WORKING DATA Block Start
-- ==== Sys2Proof/Machine/Operands.lean ====
section
/-! DEFINITION. The operands: a command's parameter is a byte used as is (30_encoding.md R64), so what is left is how the
engines read the registers: the 16-bit views assembled from two bytes (10_state.md R19, R20) and the enumerations (R13 to
R15). -/

namespace Sys2Proof.Machine

/-- The animation modes (10_state.md R13). -/
inductive Mode where
  | solid
  | pulse
  | rainbow
  | movingPulse
  | progressBar
  deriving DecidableEq, Repr

/-- The colour channels (10_state.md R14). -/
inductive Channel where
  | red
  | blue
  | green
  deriving DecidableEq, Repr

/-- The directions (10_state.md R15). -/
inductive Direction where
  | forward
  | reverse
  deriving DecidableEq, Repr

/-- `speed = {speedHigh, speedLow}`, a read-only view (10_state.md R20). -/
def Cfg.speed (c : Cfg) : Word16 := join16 c.speedHigh c.speedLow

/-- `divisor = progressRegister[15:8]` (10_state.md R19). -/
def Cfg.divisor (c : Cfg) : Byte := hi8 c.progressRegister

/-- `frac = progressRegister[7:0]` (10_state.md R19). -/
def Cfg.frac (c : Cfg) : Byte := lo8 c.progressRegister

/-- The mode a mode register selects: 0 to 4, none for a value outside the domain (10_state.md R13). -/
def modeOf (v : Byte) : Option Mode :=
  match v.toNat with
  | 0 => some .solid
  | 1 => some .pulse
  | 2 => some .rainbow
  | 3 => some .movingPulse
  | 4 => some .progressBar
  | _ => none

/-- The channel a colour register selects: 0 Red, 1 Blue, 2 Green (10_state.md R14). -/
def channelOf (v : Byte) : Option Channel :=
  match v.toNat with
  | 0 => some .red
  | 1 => some .blue
  | 2 => some .green
  | _ => none

/-- The direction a direction register selects: 0 Forward, 1 Reverse (10_state.md R15). -/
def directionOf (v : Byte) : Option Direction :=
  match v.toNat with
  | 0 => some .forward
  | 1 => some .reverse
  | _ => none

/-- The brightness, in its legal domain 0 to 100 (10_state.md R12). -/
def brightnessOf (v : Byte) : Option Byte := if v.toNat ≤ 100 then some v else none

/-- The display enable as the tick reads it: 0 off, 1 on, no meaning for another value (10_state.md R11). -/
def enabledOf (v : Byte) : Option Bool :=
  match v.toNat with
  | 0 => some false
  | 1 => some true
  | _ => none

end Sys2Proof.Machine
end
WORKING DATA Block End
Nothing above should be left out. Print all the records exactly.

* [SOLVED PROBLEM]:
-- ==== Sys2Proof/Machine/Operands.lean ====
section
/-! DEFINITION. The operands: a command's parameter is a byte used as is (30_encoding.md R64), so what is left is how the
engines read the registers: the 16-bit views assembled from two bytes (10_state.md R19, R20) and the enumerations (R13 to
R15). -/

namespace Sys2Proof.Machine

/-- The animation modes (10_state.md R13). -/
inductive Mode where
  | solid
  | pulse
  | rainbow
  | movingPulse
  | progressBar
  deriving DecidableEq, Repr

/-- The colour channels (10_state.md R14). -/
inductive Channel where
  | red
  | blue
  | green
  deriving DecidableEq, Repr

/-- The directions (10_state.md R15). -/
inductive Direction where
  | forward
  | reverse
  deriving DecidableEq, Repr

/-- `speed = {speedHigh, speedLow}`, a read-only view (10_state.md R20). -/
def Cfg.speed (c : Cfg) : Word16 := join16 c.speedHigh c.speedLow

/-- `divisor = progressRegister[15:8]` (10_state.md R19). -/
def Cfg.divisor (c : Cfg) : Byte := hi8 c.progressRegister

/-- `frac = progressRegister[7:0]` (10_state.md R19). -/
def Cfg.frac (c : Cfg) : Byte := lo8 c.progressRegister

/-- The mode a mode register selects: 0 to 4, none for a value outside the domain (10_state.md R13). -/
def modeOf (v : Byte) : Option Mode :=
  match v.toNat with
  | 0 => some .solid
  | 1 => some .pulse
  | 2 => some .rainbow
  | 3 => some .movingPulse
  | 4 => some .progressBar
  | _ => none

/-- The channel a colour register selects: 0 Red, 1 Blue, 2 Green (10_state.md R14). -/
def channelOf (v : Byte) : Option Channel :=
  match v.toNat with
  | 0 => some .red
  | 1 => some .blue
  | 2 => some .green
  | _ => none

/-- The direction a direction register selects: 0 Forward, 1 Reverse (10_state.md R15). -/
def directionOf (v : Byte) : Option Direction :=
  match v.toNat with
  | 0 => some .forward
  | 1 => some .reverse
  | _ => none

/-- The brightness, in its legal domain 0 to 100 (10_state.md R12). -/
def brightnessOf (v : Byte) : Option Byte := if v.toNat ≤ 100 then some v else none

/-- The display enable as the tick reads it: 0 off, 1 on, no meaning for another value (10_state.md R11). -/
def enabledOf (v : Byte) : Option Bool :=
  match v.toNat with
  | 0 => some false
  | 1 => some true
  | _ => none

end Sys2Proof.Machine
end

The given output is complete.